* Action item
Return only the stretch of the material below that begins with the line containing "Aside s0 (s.copyPage src dst size) := by" and ends with the line containing "with_reducible apply State.powerEvent_aside", exactly; both of those lines belong to it.

* Record extracts
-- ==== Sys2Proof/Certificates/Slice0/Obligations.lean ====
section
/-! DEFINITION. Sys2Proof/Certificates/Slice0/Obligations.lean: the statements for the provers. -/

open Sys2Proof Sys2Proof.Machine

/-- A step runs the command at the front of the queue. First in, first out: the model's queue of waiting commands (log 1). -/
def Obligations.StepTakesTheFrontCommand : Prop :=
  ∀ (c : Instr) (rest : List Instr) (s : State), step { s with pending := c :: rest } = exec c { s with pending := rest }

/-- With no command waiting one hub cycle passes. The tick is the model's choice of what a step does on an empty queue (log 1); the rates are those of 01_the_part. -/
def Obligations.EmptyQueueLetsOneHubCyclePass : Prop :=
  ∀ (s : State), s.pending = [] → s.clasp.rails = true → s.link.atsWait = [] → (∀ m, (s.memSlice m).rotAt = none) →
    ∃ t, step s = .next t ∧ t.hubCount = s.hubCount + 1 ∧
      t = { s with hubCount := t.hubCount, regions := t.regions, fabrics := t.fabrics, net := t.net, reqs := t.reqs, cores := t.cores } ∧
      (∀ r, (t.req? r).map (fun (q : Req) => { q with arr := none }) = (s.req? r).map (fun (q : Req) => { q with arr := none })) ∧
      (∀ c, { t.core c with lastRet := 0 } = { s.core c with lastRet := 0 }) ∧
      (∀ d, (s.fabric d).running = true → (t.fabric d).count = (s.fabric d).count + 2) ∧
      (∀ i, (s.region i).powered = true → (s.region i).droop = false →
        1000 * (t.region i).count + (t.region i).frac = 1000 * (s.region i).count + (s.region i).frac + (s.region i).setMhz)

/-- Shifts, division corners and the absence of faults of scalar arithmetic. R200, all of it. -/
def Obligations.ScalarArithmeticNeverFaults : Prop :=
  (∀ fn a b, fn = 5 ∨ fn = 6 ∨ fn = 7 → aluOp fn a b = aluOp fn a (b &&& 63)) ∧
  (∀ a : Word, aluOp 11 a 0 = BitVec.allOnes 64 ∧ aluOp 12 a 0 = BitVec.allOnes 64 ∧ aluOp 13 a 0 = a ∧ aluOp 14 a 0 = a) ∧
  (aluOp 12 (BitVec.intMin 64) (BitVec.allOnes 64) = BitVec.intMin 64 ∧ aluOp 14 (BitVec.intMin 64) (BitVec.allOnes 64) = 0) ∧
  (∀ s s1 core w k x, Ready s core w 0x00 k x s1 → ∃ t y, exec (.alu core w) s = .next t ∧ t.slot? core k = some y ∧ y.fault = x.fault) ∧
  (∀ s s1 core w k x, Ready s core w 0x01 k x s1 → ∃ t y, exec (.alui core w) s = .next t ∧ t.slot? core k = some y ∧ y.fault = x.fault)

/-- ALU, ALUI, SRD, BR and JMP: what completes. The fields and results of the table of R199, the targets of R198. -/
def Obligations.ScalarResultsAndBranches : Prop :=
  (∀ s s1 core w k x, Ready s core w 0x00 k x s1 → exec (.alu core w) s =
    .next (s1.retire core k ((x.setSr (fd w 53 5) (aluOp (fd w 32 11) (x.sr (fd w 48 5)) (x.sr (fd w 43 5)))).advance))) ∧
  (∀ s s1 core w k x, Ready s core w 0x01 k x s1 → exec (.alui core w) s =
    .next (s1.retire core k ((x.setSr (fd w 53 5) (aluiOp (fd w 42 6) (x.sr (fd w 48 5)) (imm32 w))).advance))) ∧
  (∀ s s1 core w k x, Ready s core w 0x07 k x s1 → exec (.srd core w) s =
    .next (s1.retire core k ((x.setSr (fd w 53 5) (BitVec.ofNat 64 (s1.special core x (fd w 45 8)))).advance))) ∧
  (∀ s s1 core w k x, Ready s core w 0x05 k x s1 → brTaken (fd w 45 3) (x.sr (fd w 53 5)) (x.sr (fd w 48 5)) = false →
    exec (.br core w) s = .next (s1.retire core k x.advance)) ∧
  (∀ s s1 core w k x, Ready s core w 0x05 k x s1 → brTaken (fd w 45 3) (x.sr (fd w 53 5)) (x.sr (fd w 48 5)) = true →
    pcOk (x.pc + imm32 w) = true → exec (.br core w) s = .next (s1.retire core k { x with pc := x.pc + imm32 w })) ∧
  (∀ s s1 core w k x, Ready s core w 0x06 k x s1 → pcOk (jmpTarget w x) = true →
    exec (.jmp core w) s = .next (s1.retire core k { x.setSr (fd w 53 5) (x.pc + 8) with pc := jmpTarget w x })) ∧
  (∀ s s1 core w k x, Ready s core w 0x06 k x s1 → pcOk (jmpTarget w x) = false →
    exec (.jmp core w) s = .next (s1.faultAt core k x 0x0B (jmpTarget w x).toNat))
...
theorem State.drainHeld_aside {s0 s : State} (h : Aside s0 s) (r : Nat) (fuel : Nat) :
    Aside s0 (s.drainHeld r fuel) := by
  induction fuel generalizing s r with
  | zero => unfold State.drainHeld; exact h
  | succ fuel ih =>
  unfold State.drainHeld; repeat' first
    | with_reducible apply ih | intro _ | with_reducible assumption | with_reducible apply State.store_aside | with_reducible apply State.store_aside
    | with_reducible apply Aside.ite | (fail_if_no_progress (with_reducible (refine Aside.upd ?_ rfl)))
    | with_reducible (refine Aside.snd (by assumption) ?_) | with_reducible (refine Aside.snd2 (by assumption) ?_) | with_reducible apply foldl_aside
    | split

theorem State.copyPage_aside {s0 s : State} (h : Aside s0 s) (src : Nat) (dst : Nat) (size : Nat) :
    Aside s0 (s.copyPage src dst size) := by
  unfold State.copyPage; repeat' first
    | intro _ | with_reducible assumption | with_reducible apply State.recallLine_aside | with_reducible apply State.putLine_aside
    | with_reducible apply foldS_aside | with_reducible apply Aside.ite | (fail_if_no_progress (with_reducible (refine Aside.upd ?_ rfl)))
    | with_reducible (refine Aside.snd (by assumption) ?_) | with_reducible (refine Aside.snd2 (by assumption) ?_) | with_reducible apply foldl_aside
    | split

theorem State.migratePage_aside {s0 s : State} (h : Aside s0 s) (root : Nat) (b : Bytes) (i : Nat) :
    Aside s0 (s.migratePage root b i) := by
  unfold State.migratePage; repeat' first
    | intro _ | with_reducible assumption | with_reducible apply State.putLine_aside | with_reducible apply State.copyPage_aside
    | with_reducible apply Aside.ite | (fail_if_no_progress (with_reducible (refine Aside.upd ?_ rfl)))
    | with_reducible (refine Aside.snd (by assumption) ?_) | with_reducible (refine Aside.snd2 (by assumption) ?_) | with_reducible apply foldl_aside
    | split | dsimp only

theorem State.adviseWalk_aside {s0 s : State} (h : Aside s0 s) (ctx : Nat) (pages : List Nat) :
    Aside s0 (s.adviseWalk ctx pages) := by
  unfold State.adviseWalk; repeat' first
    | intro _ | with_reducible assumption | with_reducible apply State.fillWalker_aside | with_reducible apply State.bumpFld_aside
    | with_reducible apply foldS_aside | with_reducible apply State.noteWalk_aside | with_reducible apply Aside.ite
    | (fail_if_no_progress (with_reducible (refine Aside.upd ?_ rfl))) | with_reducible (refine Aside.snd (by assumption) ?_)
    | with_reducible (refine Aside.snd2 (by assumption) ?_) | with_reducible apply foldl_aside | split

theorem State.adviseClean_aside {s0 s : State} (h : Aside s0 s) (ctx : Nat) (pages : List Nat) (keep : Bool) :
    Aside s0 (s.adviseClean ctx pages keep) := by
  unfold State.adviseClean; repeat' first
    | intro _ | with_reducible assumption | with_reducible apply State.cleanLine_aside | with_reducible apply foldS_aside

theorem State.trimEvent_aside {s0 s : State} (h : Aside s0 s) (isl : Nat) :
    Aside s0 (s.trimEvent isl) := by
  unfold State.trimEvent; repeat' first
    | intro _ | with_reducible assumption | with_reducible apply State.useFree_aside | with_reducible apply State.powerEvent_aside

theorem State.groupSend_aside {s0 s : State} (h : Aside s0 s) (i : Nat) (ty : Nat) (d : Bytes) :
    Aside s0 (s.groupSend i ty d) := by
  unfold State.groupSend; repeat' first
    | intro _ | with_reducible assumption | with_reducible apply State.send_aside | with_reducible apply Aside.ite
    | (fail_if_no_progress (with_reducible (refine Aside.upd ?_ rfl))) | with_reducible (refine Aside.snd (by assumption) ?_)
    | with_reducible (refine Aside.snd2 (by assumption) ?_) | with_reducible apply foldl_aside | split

* Task solution
    Aside s0 (s.copyPage src dst size) := by
  unfold State.copyPage; repeat' first
    | intro _ | with_reducible assumption | with_reducible apply State.recallLine_aside | with_reducible apply State.putLine_aside
    | with_reducible apply foldS_aside | with_reducible apply Aside.ite | (fail_if_no_progress (with_reducible (refine Aside.upd ?_ rfl)))
    | with_reducible (refine Aside.snd (by assumption) ?_) | with_reducible (refine Aside.snd2 (by assumption) ?_) | with_reducible apply foldl_aside
    | split

theorem State.migratePage_aside {s0 s : State} (h : Aside s0 s) (root : Nat) (b : Bytes) (i : Nat) :
    Aside s0 (s.migratePage root b i) := by
  unfold State.migratePage; repeat' first
    | intro _ | with_reducible assumption | with_reducible apply State.putLine_aside | with_reducible apply State.copyPage_aside
    | with_reducible apply Aside.ite | (fail_if_no_progress (with_reducible (refine Aside.upd ?_ rfl)))
    | with_reducible (refine Aside.snd (by assumption) ?_) | with_reducible (refine Aside.snd2 (by assumption) ?_) | with_reducible apply foldl_aside
    | split | dsimp only

theorem State.adviseWalk_aside {s0 s : State} (h : Aside s0 s) (ctx : Nat) (pages : List Nat) :
    Aside s0 (s.adviseWalk ctx pages) := by
  unfold State.adviseWalk; repeat' first
    | intro _ | with_reducible assumption | with_reducible apply State.fillWalker_aside | with_reducible apply State.bumpFld_aside
    | with_reducible apply foldS_aside | with_reducible apply State.noteWalk_aside | with_reducible apply Aside.ite
    | (fail_if_no_progress (with_reducible (refine Aside.upd ?_ rfl))) | with_reducible (refine Aside.snd (by assumption) ?_)
    | with_reducible (refine Aside.snd2 (by assumption) ?_) | with_reducible apply foldl_aside | split

theorem State.adviseClean_aside {s0 s : State} (h : Aside s0 s) (ctx : Nat) (pages : List Nat) (keep : Bool) :
    Aside s0 (s.adviseClean ctx pages keep) := by
  unfold State.adviseClean; repeat' first
    | intro _ | with_reducible assumption | with_reducible apply State.cleanLine_aside | with_reducible apply foldS_aside

theorem State.trimEvent_aside {s0 s : State} (h : Aside s0 s) (isl : Nat) :
    Aside s0 (s.trimEvent isl) := by
  unfold State.trimEvent; repeat' first
    | intro _ | with_reducible assumption | with_reducible apply State.useFree_aside | with_reducible apply State.powerEvent_aside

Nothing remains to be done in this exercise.